## Work to be completed
Exactly the lines from the start of the data through the line containing "def zeroBlock : Block := Block.ofList []" should be output, with both ends kept and nothing added.

## Data extracts
-- ==== Sys2Proof/Tests/Slice0.lean ====
section
/-! SUPPORT. Tests. The expected values are the spec's own: 95_test_vectors.md, 96_trace_vectors.md and the worked examples of the
rules. After them, for every obligation that has hypotheses, a theorem named `witness_…` that meets them. -/

namespace Sys2Proof.Tests

open Sys2Proof Sys2Proof.Machine Sys2Proof.Spec

/-! ### Helpers -/

/-- Sixty-four zero bytes. -/
def zeroBlock : Block := Block.ofList []

/-- A block whose bytes are all different: byte `i` is `i` (95_test_vectors.md section 3.6). -/
def countBlock : Block := Vector.ofFn fun (i : Fin 64) => BitVec.ofNat 8 i.val

/-- A command with this header and distinct operand bytes. -/
def cmd (hdr : BitVec 16) : Command := ⟨hdr, 0x12345678, countBlock⟩

/-- An engine in this phase with this count: the digest state of "abc", nothing presented, nothing answered. -/
def engine (p : Phase) (len : Nat) : State :=
  { h := ⟨0xF708B28E, 0x7A985DE0, 0x8E4A049B, 0x87B0C698, 0xFC0B5AF1⟩, len := BitVec.ofNat 64 len, phase := p,
    err := p == .error, inputs := [], responses := [] }

/-- A message with the first block absorbed. -/
def midMessage : State := engine .proc 512

/-- The last state in which a block still fits. -/
def roomForOne : State := engine .proc (2 ^ 64 - 1024)

/-- The state in which the next block overflows the count. -/
def atLimit : State := engine .proc (2 ^ 64 - 512)

/-- The digest of "abc" is ready. -/
def finished : State := engine .final 24

/-- A block was refused for overflow. -/
def broken : State := engine .error (2 ^ 64 - 512)

/-- The outcome is a next state of which the test holds. -/
def answers (o : Host.Outcome State Fault Refusal) (p : State → Bool) : Bool :=
  match o with
  | .next t => p t
  | .fault _ => false
  | .refused _ => false

theorem answers_next {o : Host.Outcome State Fault Refusal} {p : State → Bool} (h : answers o p = true) :
    ∃ t, o = .next t ∧ p t = true := by
  cases o with
  | next t => exact ⟨t, rfl, h⟩
  | fault f => cases h
  | refused r => cases h

/-! ### WellFormed -/

theorem test_wellFormed_last_64_refused : Instr.wellFormed (.last (List.replicate 64 0)) = false := by decide
theorem test_wellFormed_last_63 : Instr.wellFormed (.last (List.replicate 63 0)) = true := by decide

/-! ### Decoding: headers written out from 30_encoding.md R33 and 95_test_vectors.md section 7.1 -/

theorem test_decode_stat : decode (cmd 0b0000000000000000) = .ok .stat := by decide
theorem test_decode_init : decode (cmd 0b0000000000000001) = .ok .init := by decide
theorem test_decode_block : decode (cmd 0b0000000000000010) = .ok (.block countBlock) := by decide
theorem test_decode_last0 : decode (cmd 0b0000000000000011) = .ok (.last []) := by decide
theorem test_decode_last3 : decode (cmd 0b0000000000110011) = .ok (.last [0, 1, 2]) := by decide
theorem test_decode_last16 : (encode (.last (List.replicate 16 0xAA))).hdr = 0x0103 := by decide
theorem test_decode_last63 : (encode (.last (List.replicate 63 0xAA))).hdr = 0x03F3 := by decide
theorem test_decode_read : decode (cmd 0b0000000000000100) = .ok .read := by decide
theorem test_decode_pack : decode (cmd 0b0000000000000101) = .ok (.pack 0 1 2 3) := by decide
theorem test_decode_unpack : decode (cmd 0b0000000000000110) = .ok (.unpack 0x12345678) := by decide
theorem test_decode_opcode7 : decode (cmd 0b0000000000000111) = .error .reservedOpcode := by decide
theorem test_decode_opcode15 : decode (cmd 0b0000000000001111) = .error .reservedOpcode := by decide
theorem test_decode_stray : decode (cmd 0b0000000000010000) = .error .strayCount := by decide
theorem test_decode_rsv : decode (cmd 0b0000010000000011) = .error .reservedBits := by decide

/-- The header alone decides legality: the same header with other operands (R35). -/
theorem test_decode_operands_free : decode ⟨0x0005, 0, zeroBlock⟩ = .ok (.pack 0 0 0 0) := by decide

theorem test_table_word_last : decodeTableWord 16 0x0033 = some (.last [0, 0, 0]) := by decide
theorem test_table_word_illegal : decodeTableWord 16 0x0013 = some (.last [0]) ∧ decodeTableWord 16 0x0012 = none := by decide

/-! ### The compression function (95_test_vectors.md sections 3.1, 3.3, 3.4, 3.6) -/

theorem test_rol : rol 0x12345678 10 = 0xD159E048 ∧ rol 0x80000001 1 = 0x00000003 := by decide

/-- The right line's first step on the block of the empty message. -/
theorem test_step_right : stepRegs .right (words (Block.ofList [0x80])) 0 0 (loadRegs DigestState.iv) =
    ⟨0xC3D2E1F0, 0xDDD63FB8, 0xEFCDAB89, 0xEB73FA62, 0x10325476⟩ := by decide +kernel

/-- The block of "abc": the right line's registers after round 4. -/
theorem test_line_abc : line .right DigestState.iv
      (words (Block.ofList ([0x61, 0x62, 0x63, 0x80] ++ List.replicate 52 0 ++ [0x18, 0, 0, 0, 0, 0, 0, 0]))) =
    ⟨0x81D4727D, 0x5FCCBADE, 0xBF627814, 0xFC0E2B04, 0x739C4C7A⟩ := by decide +kernel

/-- The block of bytes 0 to 63, in which every message word is different. -/
theorem test_cf_count : cf DigestState.iv countBlock = ⟨0xD6E08676, 0xA2E0EABA, 0xC4A552B7, 0x3B94ADCB, 0x54768374⟩ := by
  decide +kernel

/-- Every addition wraps. -/
theorem test_cf_ones : cf ⟨0xFFFFFFFF, 0xFFFFFFFF, 0xFFFFFFFF, 0xFFFFFFFF, 0xFFFFFFFF⟩ (Block.ofList (List.replicate 64 0xFF)) =
    ⟨0xF282655D, 0xD3828CF1, 0x4FE5E0C5, 0xA3892B3E, 0xD14F6FCE⟩ := by decide +kernel

/-! ### One step of each command (95_test_vectors.md sections 3.6, 3.7, 7.2, 7.3) -/

theorem test_stat_error : answers (exec .stat broken) (fun t => t.responses.map (·.rhdr) == [0x39]) = true := by decide +kernel

theorem test_init_clears_error : answers (exec .init broken) (fun t =>
    t.registers == State.reset.registers && t.responses.map (·.rhdr) == [0x01]) = true := by decide +kernel

/-- From reset, the block of bytes 0 to 63. -/
theorem test_block : answers (exec (.block countBlock) State.reset) (fun t =>
    t.h == ⟨0xD6E08676, 0xA2E0EABA, 0xC4A552B7, 0x3B94ADCB, 0x54768374⟩ && t.len == 512 && t.phase == .proc &&
      t.responses.map (·.rhdr) == [0x09]) = true := by decide +kernel

/-- The 2^55-th block is refused. -/
theorem test_block_overflow : answers (exec (.block countBlock) atLimit) (fun t =>
    t.h == atLimit.h && t.len == atLimit.len && t.err && t.responses.map (·.rhdr) == [0x3A]) = true := by decide +kernel

/-- LAST "abc" right after reset is the known answer K3. -/
theorem test_last_abc : answers (exec (.last [0x61, 0x62, 0x63]) State.reset) (fun t =>
    ser t.h == [0x8e, 0xb2, 0x08, 0xf7, 0xe0, 0x5d, 0x98, 0x7a, 0x9b, 0x04, 0x4a, 0x8e, 0x98, 0xc6, 0xb0, 0x87, 0xf1, 0x5a, 0x0b, 0xfc] &&
      t.len == 24 && t.phase == .final) = true := by decide +kernel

## Exercise output
-- ==== Sys2Proof/Tests/Slice0.lean ====
section
/-! SUPPORT. Tests. The expected values are the spec's own: 95_test_vectors.md, 96_trace_vectors.md and the worked examples of the
rules. After them, for every obligation that has hypotheses, a theorem named `witness_…` that meets them. -/

namespace Sys2Proof.Tests

open Sys2Proof Sys2Proof.Machine Sys2Proof.Spec

/-! ### Helpers -/

/-- Sixty-four zero bytes. -/
def zeroBlock : Block := Block.ofList []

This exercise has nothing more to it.